Without -use_fast_math, I see that the saturation is successfully merged with the addition for result1. This looks like a case where the merging does not happen with the .ftz variant of fadd. I cannot think of a reason for this. The optimization may erroneously not be applied for variants other than the default variant of fadd. I would file a bug for this.
I don’t think the expectation is realistic because 6.2831854820251464844 * 0.15915493667125701904 != 1.0. As for why the two multiplications are not merged: there may be a phase-ordering issue where __cosf is expanded late (the expansion is GPU architecture specific; on older architectures this expands into RRO, MUFU.COS), after constant propagation. In addition, other than for FMA merging, the CUDA compiler used to be quite conservative regarding the merging floating-point operations (consider issues of intermediate overflow, for example, which could make the behavior quite different between merged and unmerged versions here). Given that -use_fast_mathis specified in the actual use case, one might argue that the merging of the two FMULs is appropriate, because adherence to “as-is” requirements is relaxed with that compilation flag. Consider filing an enhancement request (RFE) for this.

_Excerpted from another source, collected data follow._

/-! ## Lifecycle commands (R564 to R568, R575) -/

/-- Every tenant is FREE. -/
def allFree (s : State) : Bool := (boundTens s).isEmpty
/-- A lifecycle change is recorded (Table 15.17). -/
def setLife (l : Life) (caps : Nat) (s : State) : State :=
  record 0x0F00 0 (lifeCode l + lifeCode s.sec.life * 8 + caps * 64) (modSec (fun x => { x with life := l, caps := caps }) s)
/-- The command is allowed in the lifecycle (Table 15.9, R567). -/
def lifeAllows (s : State) (cmd : Nat) : Bool :=
  match s.sec.life with
  | .blank => false
  | .provisioned => decide (cmd = 4) || decide (cmd = 5)
  | .sealed => decide (cmd = 1) || decide (cmd = 5)
  | .opened => decide (cmd = 2) || decide (cmd = 5) || (decide (cmd = 3) && hasCap s 6)
  | .retired => false
/-- A token's form: version, kind, reserved bytes (Table 15.10). -/
def tokenForm (cmd : Nat) (t : List Byte) : Bool :=
  decide (t.length = 4691) && decide (fieldAt t 0 1 = 1) && decide (fieldAt t 1 1 = cmd) && decide (fieldAt t 2 2 < 128)
    && decide (fieldAt t 4 3 < 2 ^ 20) && decide (fieldAt t 7 1 = 0) && decide (fieldAt t 40 24 = 0)
/-- Why a token is refused (R568, Table 15.11), 0 when it is accepted; then what the command itself needs (R564, R565). -/
def tokenReason (s : State) (cmd : Nat) (t : List Byte) : Nat :=
  let nb := fieldAt t 8 8
  let na := fieldAt t 16 8
  if ¬ tokenForm cmd t then 9
  else if ¬ Config.authVerify (t.take 64) (t.drop 64) then 1
  else if fieldAt t 4 3 ≠ s.moduleId then 2
  else if fieldAt t 24 16 ≠ s.sec.nonce then 4
  else if ¬ bitW (timSrc s) 29 then 8
  else if s.tim.s < nb ∨ na < s.tim.s ∨ 604800 < na - nb then 3
  else if (cmd = 1 ∨ cmd = 5) ∧ (¬ allFree s ∨ (cmd = 1 ∧ ¬ noFilling s)) then 6
  else if cmd = 1 ∧ ¬ s.sec.zero.isEmpty then 7
  else 0
/-- RETIRE (R567): both slots are erased, the UDS destroyed. -/
def retireModule (s : State) : State :=
  setLife .retired 0 (modSec (fun x => { x with uds := false, notAfter := 0 }) (modRck (fun r => { r with slot0 := {}, slot1 := {} }) s))
/-- Every tenant in TEARDOWN; the module resets itself once no zeroization is pending (R566). -/
def closeModule (s : State) : State :=
  let s1 := forS (boundTens s) teardown (modSec (fun x => { x with closing := true }) s)
  if s1.sec.zero.isEmpty then ownerReset 3 s1 else s1
/-- An accepted command. -/
def secDo (cmd : Nat) (tok : List Byte) (s : State) : State :=
  if cmd = 1 then setLife .opened (fieldAt tok 2 2 % 128) (modSec (fun x => { x with notAfter := fieldAt tok 16 8 }) s)
  else if cmd = 2 then closeModule s
  else if cmd = 3 then modPln (fun p => { p with retire := 0 }) s
  else if cmd = 4 then modSec (fun x => { x with sealTaken := true }) s
  else retireModule s
/-- The refusal of a command, recorded. -/
def secRefuse (cmd reason res off : Nat) (s : State) : State :=
  record 0x0F03 0 (cmd + reason * 256) (setCstat 0 .secCmd 0 res off (modSec (fun x => { x with cmdReason := reason }) s))
/-- SEC_CMD is written with a command: the group's checks, the token read from the host (none: it could not be read), the decision of
the Cave; the nonce is new after every command. -/
def secCmd (cmd : Nat) (acc : Acc) (tok : Option (List Byte)) (s : State) : State :=
  if ¬ (grpReach s .secCmd acc 0 ∧ blockOpen s acc 15) then s
  else
    let snap := (List.range 3).map (shadowReg s .secCmd acc 0)
    let hasTok := decide (cmd = 1) || decide (cmd = 4) || decide (cmd = 5)
    let r := fresh 128 s
    let s1 := modSec (fun x => { x with nonce := r.1 }) r.2
    if fldW (snap.getD 0 0) 2 0 ≠ 0 then secRefuse cmd 9 cRANGE (Grp.offset .secCmd 0 0) s1
    else if hasTok ∧ (snap.getD 2 0).toNat ≠ 4691 then secRefuse cmd 9 cRANGE (Grp.offset .secCmd 0 2) s1
    else if ¬ lifeAllows s cmd ∨ caveDown s then secRefuse cmd 5 cDENIED (Grp.selOffset .secCmd 0) s1
    else
      let reason := if hasTok then tokenReason s cmd (tok.getD []) else 0
      if reason ≠ 0 then secRefuse cmd reason cOK 0 (csetAll .secCmd 0 snap s1)
      else secDo cmd (tok.getD []) (setCstat 0 .secCmd 0 cOK 0 (csetAll .secCmd 0 snap (modSec (fun x => { x with cmdReason := 0 }) s1)))
/-- OPEN. -/
def execSecOpen (acc : Acc) (tok : Option (List Byte)) (s : State) : Answer := .next (secCmd 1 acc tok s)
/-- CLOSE. -/
def execSecClose (acc : Acc) (s : State) : Answer := .next (secCmd 2 acc none s)
/-- CLEAR_RETIRE. -/
def execSecClearRetire (acc : Acc) (s : State) : Answer := .next (secCmd 3 acc none s)
/-- SEAL. -/
def execSecSeal (acc : Acc) (tok : Option (List Byte)) (s : State) : Answer := .next (secCmd 4 acc tok s)
/-- RETIRE. -/
def execSecRetire (acc : Acc) (tok : Option (List Byte)) (s : State) : Answer := .next (secCmd 5 acc tok s)
/-- OPENED_EXPIRY: the time base reaches the token's not_after (R566). -/
def execOpenedExpiry (s : State) : Answer :=
  clocked s (.next (if s.sec.life = .opened ∧ s.sec.notAfter ≤ s.tim.s ∧ ¬ s.sec.closing then closeModule s else s))

/-- TDIs whose tenants are all FREE reach CONFIG_UNLOCKED (R551). -/
def unlockTdis (s : State) : State :=
  let ready := s.sec.tdiStop.filter (fun v => !(boundTens s).any (fun t => decide (tenFn s t = v)))
  modSec (fun x => { x with tdi := Map.keep (fun k _ => !memb k ready) x.tdi, tdiStop := x.tdiStop.filter (fun v => !memb v ready) }) s
/-- TENANT_ZEROIZE_DONE (R562): the tenant returns to FREE; what waited for it goes on. -/
def execTenantZeroizeDone (t : Nat) (s : State) : Answer :=
  clocked s (.next (
    let s1 := unlockTdis (tenantFree t s)
    if s1.sec.closing ∧ s1.sec.zero.isEmpty then ownerReset 3 s1 else s1))
/-- SERVICE_KEY_GRACE_END (R555). -/
def execServiceKeyGraceEnd (s : State) : Answer := clocked s (.next (modSec (fun x => { x with svcPrev := none }) s))

/-! ## SPDM (R550, Table 15.2) -/

/-- Answers a request; the bytes stay for CHUNK_GET. -/
def spdmSend (r : Rsp) (b : List Byte) (s : State) : State := emit (.spdm r b) (modSec (fun x => { x with chunkOut := b }) s)
def spdmError (code : Nat) (s : State) : State := emit (.spdm .error (leB 1 code)) s
/-- A request is served: in Frost it waits for the Cave (R583); a Cave in error answers ERROR (R546); a request out of order is refused
with UnexpectedRequest (PRESUMED SPDM's codes, log 91). -/
def spdmReq (c : Late) (ok : Bool) (f : State → State) (s : State) : Answer :=
  waitsInFrost c s (.next (if caveDown s then spdmError 0x04 s else if ok then f s else spdmError 0x04 s))
/-- Algorithms have been agreed. -/
def spdmUp (s : State) : Bool := decide (s.sec.spdm = 3)
def sessionAt (s : State) (id : Nat) : Option Session := s.sec.sessions.find? (fun x => decide (x.id = id))
/-- A session whose handshake is complete. -/
def sessionOk (s : State) (id : Nat) : Bool := match sessionAt s id with | some x => decide (x.phase = 2) | none => false
def modSession (id : Nat) (f : Session → Session) (s : State) : State :=
  modSec (fun x => { x with sessions := x.sessions.map (fun y => if y.id = id then f y else y) }) s
/-- SEC_STATUS.approved (R544). -/
def approved (s : State) : Bool := decide (s.sec.life = .sealed) && s.sec.certified
/-- Content of measurement i. -/
def measurement (s : State) (i : Nat) : List Byte :=
  if 1 ≤ i ∧ i ≤ 5 then leB 48 (s.sec.meas.getD (i - 1) 0)
  else if i = 6 then leB 4 (lifeCode s.sec.life + b2n (approved s) * 8)
  else if i = 7 then
    leB 48 (Config.sha384 ((s.pol.tables.filter (fun e => e.2.loaded)).flatMap (fun e =>
      leB 1 (e.1 / 16) ++ leB 1 (e.1 % 16) ++ leB 2 e.2.gen ++ leB 48 (Config.sha384 e.2.body).toNat))).toNat
  else if i = 8 then leB 4 (if s.sec.life = .opened then s.sec.caps else 0)
  else []
/-- A block of a measurement: index, length, content. -/
def measBlock (s : State) (i : Nat) : List Byte := leB 1 i ++ leB 2 (measurement s i).length ++ measurement s i
/-- A response the alias key signs, with a fresh nonce. -/
def spdmSigned (r : Rsp) (req body : List Byte) (s : State) : State :=
  let n := fresh 256 s
  let b := body ++ leB 32 n.1
  spdmSend r (b ++ leB 96 (Config.sign (Config.sha384 (req ++ b))).toNat) n.2

/-- GET_VERSION: 1.2 and 1.3; it begins the connection anew. -/
def execGetVersion (s : State) : Answer :=
  spdmReq .getVersion true (fun s => spdmSend .version [0x12, 0x13] (modSec (fun x => { x with spdm := 1, sessions := [], chunk := [] }) s)) s
/-- GET_CAPABILITIES. -/
def execGetCapabilities (s : State) : Answer :=
  spdmReq .getCapabilities (decide (1 ≤ s.sec.spdm)) (fun s => spdmSend .capabilities [] (modSec (fun x => { x with spdm := max 2 x.spdm }) s)) s
/-- NEGOTIATE_ALGORITHMS: whether the requester offers SHA-384, ECDSA P-384, secp384r1 and AES-256-GCM. -/
def execNegotiateAlgorithms (offers : Bool) (s : State) : Answer :=
  spdmReq (.negotiateAlgorithms offers) (decide (2 ≤ s.sec.spdm) && offers) (fun s => spdmSend .algorithms [] (modSec (fun x => { x with spdm := 3 }) s)) s
/-- GET_DIGESTS: the digest of slot 0. -/
def execGetDigests (s : State) : Answer := spdmReq .getDigests (spdmUp s) (spdmSend .digests (leB 48 Config.chainDigest.toNat)) s
/-- GET_CERTIFICATE of a slot: slot 0 only; a part of the chain. -/
def execGetCertificate (slot off len : Nat) (s : State) : Answer :=
  spdmReq (.getCertificate slot off len) (spdmUp s && decide (slot = 0)) (spdmSend .certificate ((Config.certChain.drop off).take len)) s
/-- CHALLENGE of a slot, with the request's bytes. -/
def execSpdmChallenge (slot : Nat) (req : List Byte) (s : State) : Answer :=
  spdmReq (.spdmChallenge slot req) (spdmUp s && decide (slot = 0)) (spdmSigned .challengeAuth req (leB 48 Config.chainDigest.toNat)) s
/-- GET_MEASUREMENTS: index 0 asks for their number, 255 for all; signed on request. -/
def execGetMeasurements (i : Nat) (sig : Bool) (req : List Byte) (s : State) : Answer :=
  spdmReq (.getMeasurements i sig req) (spdmUp s && decide (i ≤ 8 ∨ i = 255)) (fun s =>
    let b := if i = 0 then leB 1 8 else if i = 255 then (List.range 8).flatMap (fun k => measBlock s (k + 1)) else measBlock s i
    if sig then spdmSigned .measurements req b s else spdmSend .measurements b s) s
/-- KEY_EXCHANGE of a session identifier: at most 4 sessions. -/
def execKeyExchange (id slot : Nat) (req : List Byte) (s : State) : Answer :=
  spdmReq (.keyExchange id slot req) (spdmUp s && decide (slot = 0) && decide (s.sec.sessions.length < 4) && (sessionAt s id).isNone) (fun s =>
    spdmSigned .keyExchange req (leB 2 id) (modSec (fun x => { x with sessions := x.sessions ++ [{ id := id, phase := 1 }] }) s)) s
/-- FINISH of a session: whether its HMAC verifies. -/
def execSpdmFinish (id : Nat) (ok : Bool) (s : State) : Answer :=
  spdmReq (.spdmFinish id ok) (match sessionAt s id with | some x => decide (x.phase = 1) && ok | none => false)
    (fun s => spdmSend .finish [] (modSession id (fun x => { x with phase := 2 }) s)) s
/-- END_SESSION: the session's keys are destroyed. -/
def execEndSession (id : Nat) (s : State) : Answer :=
  spdmReq (.endSession id) (sessionOk s id) (fun s => spdmSend .endSession []
    (modSec (fun x => { x with sessions := x.sessions.filter (fun y => decide (y.id ≠ id)) }) s)) s
/-- HEARTBEAT. -/
def execSpdmHeartbeat (id : Nat) (s : State) : Answer := spdmReq (.spdmHeartbeat id) (sessionOk s id) (spdmSend .heartbeat []) s
/-- KEY_UPDATE: the requester's key, or both. -/
def execKeyUpdate (id : Nat) (both : Bool) (s : State) : Answer :=
  spdmReq (.keyUpdate id both) (sessionOk s id) (fun s => spdmSend .keyUpdate []
    (modSession id (fun x => { x with reqKey := x.reqKey + 1, rspKey := if both then x.rspKey + 1 else x.rspKey }) s)) s
/-- CHUNK_SEND: parts of a large request; the first one begins it. -/
def execChunkSend (first : Bool) (part : List Byte) (s : State) : Answer :=
  spdmReq (.chunkSend first part) (decide (2 ≤ s.sec.spdm)) (fun s =>
    emit (.spdm .chunkSend []) (modSec (fun x => { x with chunk := (if first then [] else x.chunk) ++ part }) s)) s
/-- CHUNK_GET: a part of the last response. -/
def execChunkGet (off len : Nat) (s : State) : Answer :=
  spdmReq (.chunkGet off len) (decide (2 ≤ s.sec.spdm)) (fun s => emit (.spdm .chunk ((s.sec.chunkOut.drop off).take len)) s) s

As for result3, collapsing this into code equivalent to that for result4 is the kind of reasoning that is trivial for a human to do, but probably poses interesting issues inside a compiler. A specialized peephole optimization seems feasible but adding to an ever-growing list of peephole optimizations may not be desirable. A more generalized approach based on range tracking of floating-point data is likely challenging and expensive, with not much resulting speed-up on average, so unfavorable trade-off. You might want to consider filing an enhancement request (RFE), though. The CUDA compiler team may have a different take than I provided here.
Thanks for the feedback.
I was wondering what the counter example for result2 would be, and the possibility of intermediate overflow makes sense.
In my use case I am calling cos(pi*saturate(x)), but the multiplications are still not merged. I’ll look into filing some bug/enhancement requests.